How many milliliters of glycerol, d=1.26 g/ml, must be added per kilogram of water to produce a solution with 4.55 mol% C3H8O3 ?
The 1 kg of water is 1000 g/18.015 = 55.5093 moles water. Add that to 0.0455 moles solute to make total moles = 55.5548. So mole fraction 0.0455/55.5548 = 8.19 x 10^-4 glycerin. Now convert moles glycerin to grams and from there to mL using density.
Im still not sure what to do. If i convert the .0455 moles into grams and then use the density to find ml, how does that take into account my 1kg of water?
What the hec are you tlaking about the answer does not come out, can you please solve it out and post an answer so we can check our work.
DrBob222 explained it well i think the first time. Unless 3.33ml is the wrong answer...
your all idiots!!! both .09505 and 3.3 are wrong were doing it in a computer program and we reworked the problem!!!
Renjith is right, except that we do not have 100 mol of H20. We assume 100 mol for the total of our solution but the mol of H20 is 100 - 4.85 mol glycerol = 95.15 mol glycerol. Do your calculations with this number instead, and you'll be fine.
To solve this problem, we need to first determine the mass of glycerol required per kilogram of water and then convert it to milliliters.
Step 1: Calculate the mass of glycerol required.
- The molecular weight of C3H8O3 (glycerol) is:
C: 3 × 12.01 g/mol = 36.03 g/mol
H: 8 × 1.01 g/mol = 8.08 g/mol
O: 3 × 16.00 g/mol = 48.00 g/mol
Total: 92.11 g/mol
- To find the mass of glycerol required per kilogram of water, we need to know the mole fraction of glycerol in the solution. The mole fraction is given as 4.55 mol%.

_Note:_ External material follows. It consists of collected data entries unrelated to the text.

/-- Settles O38: while IDLE each write is writeTarget of what its offset names, and a written word reads back byte by byte. -/
theorem idleWritesOfProtectedOffsets : Obligations.IdleWritesOfProtectedOffsets := by
  intro s w hidle
  refine ⟨writeLeaves_of_idle (tg := .saLo) w hidle rfl (by decide),
    writeLeaves_of_idle (tg := .saHi) w hidle rfl (by decide),
    writeLeaves_of_idle (tg := .sb) w hidle rfl (by decide),
    writeLeaves_of_idle (tg := .sr) w hidle rfl (by decide), fun b i off hi hoff => ?_⟩
  obtain ⟨h4, ht⟩ := aligned_and_targetOf_of_word hi hoff
  refine ⟨s.mem.writeWord (bufOffset b i) w, writeLeaves_of_idle w hidle h4 ht,
    readWord_writeWord_same _ _ _, fun j hj => ?_, fun o ho => ?_⟩
  · rw [readByte_writeWord, if_pos (by unfold bufOffset; omega), ← wordByte_eq_ofNat,
      show off.toNat + j - bufOffset b i = j by unfold bufOffset; omega]
  · rw [readByte_writeWord, if_neg (by unfold bufOffset; omega)]

/-! ## CTRL, STATUS and ERR, idle or busy (R26 to R28, R64) -/

/-- STATUS as the number BUSY + 2·DONE (R27, R36). -/
theorem status_toNat (s : State) :
    s.status.toNat = (if s.engine = .idle then 0 else 1) + (if s.done = true then 2 else 0) := by
  unfold State.status
  simp only [← busy_eq_false_iff]
  cases s.busy <;> cases s.done <;> rfl

/-- Settles O35: the three registers are outside the protected set. -/
theorem unprotectedReads : Obligations.UnprotectedReads := fun s =>
  ⟨readsAs_of_unprotected (tg := .ctrl) rfl (by decide) rfl rfl,
    readsAs_of_unprotected (tg := .err) rfl (by decide) rfl rfl,
    s.status, readsAs_of_unprotected (tg := .status) rfl (by decide) rfl rfl, status_toNat s⟩

/-- CTRL takes bits 1:0 of the word (R26). -/
theorem writeCtrl_toNat (s : State) (w : Word) : (s.writeCtrl w).ctrl.toNat = w.toNat % 4 :=
  Nat.and_two_pow_sub_one_eq_mod w.toNat 2

/-- A 1 written to bit 1 clears DONE, a 0 keeps it (R27). -/
theorem writeStatus_eq (s : State) (w : Word) :
    s.writeStatus w = { s with done := if w.getLsbD 1 then false else s.done } := by
  unfold State.writeStatus
  cases w.getLsbD 1 <;> simp

/-- A 1 written to one of bits 2:0 of ERR clears it; every other bit is kept (R28). -/
theorem writeErr_getLsbD (s : State) (w : Word) (k : Nat) :
    (s.writeErr w).err.getLsbD k = (s.err.getLsbD k && !(w.getLsbD k && decide (k < 3))) := by
  have hmask : (7#32).getLsbD k = decide (k < 3) := by
    rw [BitVec.getLsbD_ofNat, show 7 = 2 ^ 3 - 1 from rfl, Nat.testBit_two_pow_sub_one]
    by_cases hk : k < 3
    · simp [hk, show k < 32 by omega]
    · simp [hk]
  rw [writeErr_err, BitVec.getLsbD_and, BitVec.getLsbD_not, BitVec.getLsbD_and, hmask]
  by_cases hk : k < 32
  · simp [hk]
  · simp [BitVec.getLsbD_of_ge s.err k (by omega)]

/-- Settles O37: the three registers are outside the protected set, so their writes always have their effect. -/
theorem unprotectedWrites : Obligations.UnprotectedWrites := fun s w => by
  refine ⟨⟨_, writeLeaves_of_unprotected (tg := .ctrl) s w rfl (by decide) rfl,
      writeCtrl_toNat s w⟩, ?_,
    _, writeLeaves_of_unprotected (tg := .err) s w rfl (by decide) rfl, fun k hk => ?_,
    fun k hk => ?_⟩
  · rw [← writeStatus_eq]
    exact writeLeaves_of_unprotected (tg := .status) s w rfl (by decide) rfl
  · exact (writeErr_getLsbD s w k).trans (by simp [hk])
  · exact (writeErr_getLsbD s w k).trans (by simp [hk])

/-! ## Repeated accesses (R68) -/

/-- A byte is written before a cell of a higher offset. -/
theorem writeByte_cons_of_lt {c : Host.Cell} {a : Nat} (h : a < c.1) (m : Memory) (b : Byte) :
    Memory.writeByte (c :: m) a b = (a, b) :: c :: m := by
  rw [writeByte_cons, if_pos h]

/-- A byte is written in place of a cell of its offset. -/
theorem writeByte_cons_same (c : Host.Cell) (m : Memory) (b : Byte) :
    Memory.writeByte (c :: m) c.1 b = (c.1, b) :: m := by
  rw [writeByte_cons, if_neg (Nat.lt_irrefl _), if_pos rfl]

/-- A byte is written after a cell of a lower offset. -/
theorem writeByte_cons_of_gt {c : Host.Cell} {a : Nat} (h : c.1 < a) (m : Memory) (b : Byte) :
    Memory.writeByte (c :: m) a b = c :: m.writeByte a b := by
  rw [writeByte_cons, if_neg (Nat.lt_asymm h), if_neg (Nat.ne_of_lt h)]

- Since mole fraction is the ratio of the moles of glycerol to the total moles of both glycerol and water, we can calculate the number of moles of glycerol as follows:
Moles of glycerol = (4.55 mol% / 100) × 1 kg = 0.0455 kg
- Now, we can find the mass of glycerol required using the molecular weight:
Mass of glycerol = moles of glycerol × molecular weight of glycerol
Mass of glycerol = 0.0455 kg × 92.11 g/mol = 4.169 g
Step 2: Convert the mass to volume in milliliters.
- We can use the density of glycerol, which is given as 1.26 g/ml, to convert the mass to volume.
- The volume of glycerol required is given by:
Volume of glycerol = Mass of glycerol / Density of glycerol
Volume of glycerol = 4.169 g / 1.26 g/ml = 3.303 ml
Therefore, you would need to add approximately 3.303 milliliters of glycerol per kilogram of water to produce a solution with 4.55 mol% C3H8O3.
4.85 mole % means 4.8 mole of glycerol per 100 mol of water
To make 4.85 mol% of glycerol in 1800g of water, we need 4.85x 92g = 446.2 g of glycerol
So in 1000g (1kg) water we need 247.8 g of glycerol ( 446.2x1000/1800)
Density = mass/volume
Volume = mass/density
= 247.8/1.26
=196.66 mL
4.55 mole percent = 0.0455 mole fraction.
So you want 0.0455 mole glycerin/kg water.
Do you know what mole fraction is?
mole fraction glycerin = moles gly/total moles where total moles = moles glycerin + moles water.
moles water in 1 kg = 1000/molar mass
moles glycerin = 0.0455
mole fraction glycerin = 0.0455/(0.0455 + 55.5) = ??
Convert 0.0455 moles glycerin to grams and convert grams to mL using the density.